Allah be praised! Here I am in Alexandria, the city founded by Alexander the Great. Yet Alex. could never conquer this part of the world today—the smells would put him to rout. This polyglot port is in “Lower” Egypt, and its dives are among the lowest found anywhere. The Rue des Soeurs is a street where crooked people go straight to perdition. Gambling hells are overflowing. Sailors and soldiers from the four corners of the globe crowd the cafes, where guitars twang, pianos jangle, drunks bawl, booze flows, choruses cheer and women leer. Fleshy Fatimas, overpainted and underclothed prowl about the street seeking whom they may devour. From lighted windows come droning nasal songs—

“Ya benat Iskendereeyeh,” etc.

“O ye damsels of Alexandria!

Your walk over the furniture is alluring:

Ye wear the Kashmeer shawl with embroidered work,

And your lips are sweet as sugar.”

All aboard for Cairo, city of the Caliphs, and I felt like taking a board and spanking the exposed anatomy of the Arab youths who posed along the railroad tracks to shock and mock the passengers.

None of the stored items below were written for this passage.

/-- R94, R97, R98: the smaller or larger as the suffix reads the operands, the select by bit 0 of the third operand, whatever
register holds it, and the relations; where the words of SEL, MIN and MAX stand in the opcode map. R68, R91, R92: `LI` gives
every active lane its immediate, on the affine unit and tagged uniform when all 32 lanes are known active and its destination
is a plain name, else on the lane datapath, tagged uniform when all 32 lanes are active and its guard, if it has one, is
uniform, general otherwise; `FORM` always takes the affine unit, writes the tag codes, and tags its result uniform when all
lanes are written and its source is a plain name, general otherwise. Completes: form, li, min, max, sel, set. -/
def Obligations.SelectCompareImmediate : Prop :=
  ((∀ r : Raw, r.major = 0x03#6 → r.hdr.ok .any = true →
     (r.minor = 0x10#8 → decodeRaw r = .ok (.sel r.hdr r.dst r.a r.b r.c)) ∧
     (r.c = 0 → (r.minor = 0x18#8 → decodeRaw r = .ok (.min r.hdr .si32 r.dst r.a r.b)) ∧
       (r.minor = 0x19#8 → decodeRaw r = .ok (.min r.hdr .ui32 r.dst r.a r.b)) ∧
       (r.minor = 0x1A#8 → decodeRaw r = .ok (.max r.hdr .si32 r.dst r.a r.b)) ∧
       (r.minor = 0x1B#8 → decodeRaw r = .ok (.max r.hdr .ui32 r.dst r.a r.b)))) ∧
   ∀ (h : Hdr) (dst a b e : Reg) (s : State) (c : Ctx),
     (c.ready s h (useA [a, b, e] dst) →
       Computes (.sel h dst a b e) s c dst (fun l => if (c.val e l).getLsbD 0 then c.val a l else c.val b l)) ∧
     (c.ready s h (useA [a, b] dst) →
       (∃ f, Computes (.min h .si32 dst a b) s c dst f ∧ ∀ l, (f l).toInt = min (c.val a l).toInt (c.val b l).toInt) ∧
       (∃ f, Computes (.max h .si32 dst a b) s c dst f ∧ ∀ l, (f l).toInt = max (c.val a l).toInt (c.val b l).toInt) ∧
       (∃ f, Computes (.min h .ui32 dst a b) s c dst f ∧ ∀ l, (f l).toNat = min (c.val a l).toNat (c.val b l).toNat) ∧
       (∃ f, Computes (.max h .ui32 dst a b) s c dst f ∧ ∀ l, (f l).toNat = max (c.val a l).toNat (c.val b l).toNat) ∧
       Computes (.set h .eq dst a b) s c dst (fun l => if c.val a l = c.val b l then 1 else 0) ∧
       Computes (.set h .ne dst a b) s c dst (fun l => if c.val a l = c.val b l then 0 else 1) ∧
       Computes (.set h .ltS dst a b) s c dst (fun l => if (c.val a l).toInt < (c.val b l).toInt then 1 else 0) ∧
       Computes (.set h .leS dst a b) s c dst (fun l => if (c.val a l).toInt ≤ (c.val b l).toInt then 1 else 0) ∧
       Computes (.set h .ltU dst a b) s c dst (fun l => if (c.val a l).toNat < (c.val b l).toNat then 1 else 0) ∧
       Computes (.set h .leU dst a b) s c dst (fun l => if (c.val a l).toNat ≤ (c.val b l).toNat then 1 else 0))) ∧
  (∀ (h : Hdr) (dst a : Reg) (imm : Word) (s : State) (c : Ctx),
     let even := h.g = false ∨ (c.w.reg h.guard.toNat).tag = .uniform
     let affine := c.w.exm = 0xFFFFFFFF#32 ∧ (h.g = false ∨ ((c.w.reg h.guard.toNat).tag = .uniform ∧ c.w.guard h 0 = true)) ∧
       c.w.plainName dst.toNat = true
     (c.ready s h (useA [] dst) → affine →
       Completes (.li h dst imm) s c (c.w.put c dst.toNat c.act (List.replicate 32 imm) .uniform 2) (c.g.counted [(3, 1), (1, 1)])) ∧
     (c.ready s h (useA [] dst) → ¬affine → c.act = 0xFFFFFFFF#32 ∧ even →
       Completes (.li h dst imm) s c (c.w.put c dst.toNat c.act (List.replicate 32 imm) .uniform (if c.eland then 5 else 4))
         (c.g.counted [(2, 1), (1, 1)])) ∧
     (c.ready s h (useA [] dst) → ¬(c.act = 0xFFFFFFFF#32 ∧ even) →
       Completes (.li h dst imm) s c (c.w.put c dst.toNat c.act (List.replicate 32 imm) .general (if c.eland then 5 else 4))
         (c.g.counted [(2, 1), (1, 1)])) ∧
     (c.ready s h ⟨[⟨a.toNat, 1, .none⟩], [(dst.toNat, 1)], true, true, false, false, 0, false, none, false, none⟩ →
       Completes (.form h dst a) s c (c.w.put c dst.toNat c.act
           (laneBuild (fun l => match c.w.tagOf a.toNat l with | .general => 0 | .uniform => 1 | .affine => 2))
           (if c.w.plainName a.toNat then .uniform else .general) 2)
         (c.g.counted [(3, 1), (1, 1)])))

/-- R117 to R124, R113: the single-precision and packed instructions yield the exact result rounded once in their mode, the
sign forms their bit, the minimum and maximum the operand that is no NaN, the approximate functions their value rounded to
nearest. Completes: rcp, rsq, ex2, lg2, sin, cos, tanh, fabs, fneg, fadd, fsub, fmul, ffma, fclass, fmin, fmax, frnd, fset,
padd, pmul, pfma, pmin, pmax, pdot. -/
def Obligations.FloatArithmetic : Prop :=
  ∀ (h : Hdr) (m : Rnd) (f : PackFmt) (cc : FsetCc) (dst a b e : Reg) (s : State) (c : Ctx),
    let md := plainMode m
    let hf := fun (n : Reg) l i => (packFmt f).value (halfOf (c.val n l) i)
    let two := fun (k : Bool → Nat) => BitVec.ofNat 32 (k false + 65536 * k true)
    (c.ready s h (useA [a] dst) →
      Computes (.fabs h dst a) s c dst (fun l => c.val a l &&& 0x7FFFFFFF#32) ∧
      Computes (.fneg h dst a) s c dst (fun l => c.val a l ^^^ 0x80000000#32) ∧
      Computes (.fclass h dst a) s c dst (fun l => BitVec.ofNat 32 (2 ^ classBit (c.val a l))) ∧
      Computes (.frnd h m dst a) s c dst (fun l => f32Word .rn (integral md (fv (c.val a l)))) ∧
      Computes (.rcp h dst a) s c dst (fun l => BitVec.ofNat 32 (rcpOf (fv (c.val a l)))) ∧
      Computes (.rsq h dst a) s c dst (fun l => BitVec.ofNat 32 (rsqOf (fv (c.val a l)))) ∧
      Computes (.ex2 h dst a) s c dst (fun l => BitVec.ofNat 32 (ex2Of (fv (c.val a l)))) ∧
      Computes (.lg2 h dst a) s c dst (fun l => BitVec.ofNat 32 (lg2Of (fv (c.val a l)))) ∧
      Computes (.sin h dst a) s c dst (fun l => BitVec.ofNat 32 (sinOf (fv (c.val a l)))) ∧
      Computes (.cos h dst a) s c dst (fun l => BitVec.ofNat 32 (cosOf (fv (c.val a l)))) ∧
      Computes (.tanh h dst a) s c dst (fun l => BitVec.ofNat 32 (tanhOf (fv (c.val a l))))) ∧
    (c.ready s h (useA [a, b] dst) →
      Computes (.fadd h m dst a b) s c dst (fun l => f32Word md (Machine.Num.add md (fv (c.val a l)) (fv (c.val b l)))) ∧
      Computes (.fsub h m dst a b) s c dst (fun l => f32Word md (Machine.Num.add md (fv (c.val a l)) (fv (c.val b l)).neg)) ∧
      Computes (.fmul h m dst a b) s c dst (fun l => f32Word md (Machine.Num.mul (fv (c.val a l)) (fv (c.val b l)))) ∧
      Computes (.fmin h dst a b) s c dst (fun l => BitVec.ofNat 32 (Fmt.f32.least (c.val a l).toNat (c.val b l).toNat)) ∧
      Computes (.fmax h dst a b) s c dst (fun l => BitVec.ofNat 32 (Fmt.f32.greatest (c.val a l).toNat (c.val b l).toNat)) ∧
      Computes (.fset h cc dst a b) s c dst (fun l => if fsetHolds cc (c.val a l) (c.val b l) then 1 else 0) ∧
      Computes (.padd h f m dst a b) s c dst (fun l => two (fun i => (packFmt f).round md (Machine.Num.add md (hf a l i) (hf b l i)))) ∧
      Computes (.pmul h f m dst a b) s c dst (fun l => two (fun i => (packFmt f).round md (Machine.Num.mul (hf a l i) (hf b l i)))) ∧
      Computes (.pmin h f dst a b) s c dst (fun l => two (fun i => (packFmt f).least (halfOf (c.val a l) i) (halfOf (c.val b l) i))) ∧
      Computes (.pmax h f dst a b) s c dst (fun l =>
        two (fun i => (packFmt f).greatest (halfOf (c.val a l) i) (halfOf (c.val b l) i)))) ∧
    (c.ready s h (useA [a, b, e] dst) →
      Computes (.ffma h m dst a b e) s c dst (fun l => f32Word md (Machine.Num.add md (Machine.Num.mul (fv (c.val a l)) (fv (c.val b l))) (fv (c.val e l)))) ∧
      Computes (.pfma h f m dst a b e) s c dst (fun l => two (fun i =>
        (packFmt f).round md (Machine.Num.add md (Machine.Num.mul (hf a l i) (hf b l i)) (hf e l i)))) ∧
      Computes (.pdot h f m dst a b e) s c dst (fun l => f32Word md (Machine.Num.add md
        (Machine.Num.add md (Machine.Num.mul (hf a l false) (hf b l false)) (Machine.Num.mul (hf a l true) (hf b l true))) (fv (c.val e l)))))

Leaving the black sheep tourists at “Shepherds” Hotel, I visited the mosques which are as numerous in Cairo as mosquitoes in New Jersey. There may be a thousand; I visited five hundred, more or less. Sometimes I took off my slippers at the outer door, and at others I wore a kind of moccasin over my tourist shoes and shuffled and slid over the old floors, wondering how in the name of everything sacred I could profane anything with a good “sole” like mine. In my fling about the city I visited the Whirling Dervishes who whirled and dervished for me to my heart’s content with a poetry of motion a Sitka Indian could never attain. My head grows dizzy and my stomach faint when I think of them and their musical accompaniment of tambourines and flutes which were a cross between an ungreased saw and the breathing of an overdriven horse. I left before these human tops stopped spinning, and I carried away the memory of their tomato-can hats, bell-shaped robes, half-closed eyes, drooping heads and extended arms. I still see the uplifted right palm catching a blessing from Allah, the left hand turned down to bestow it.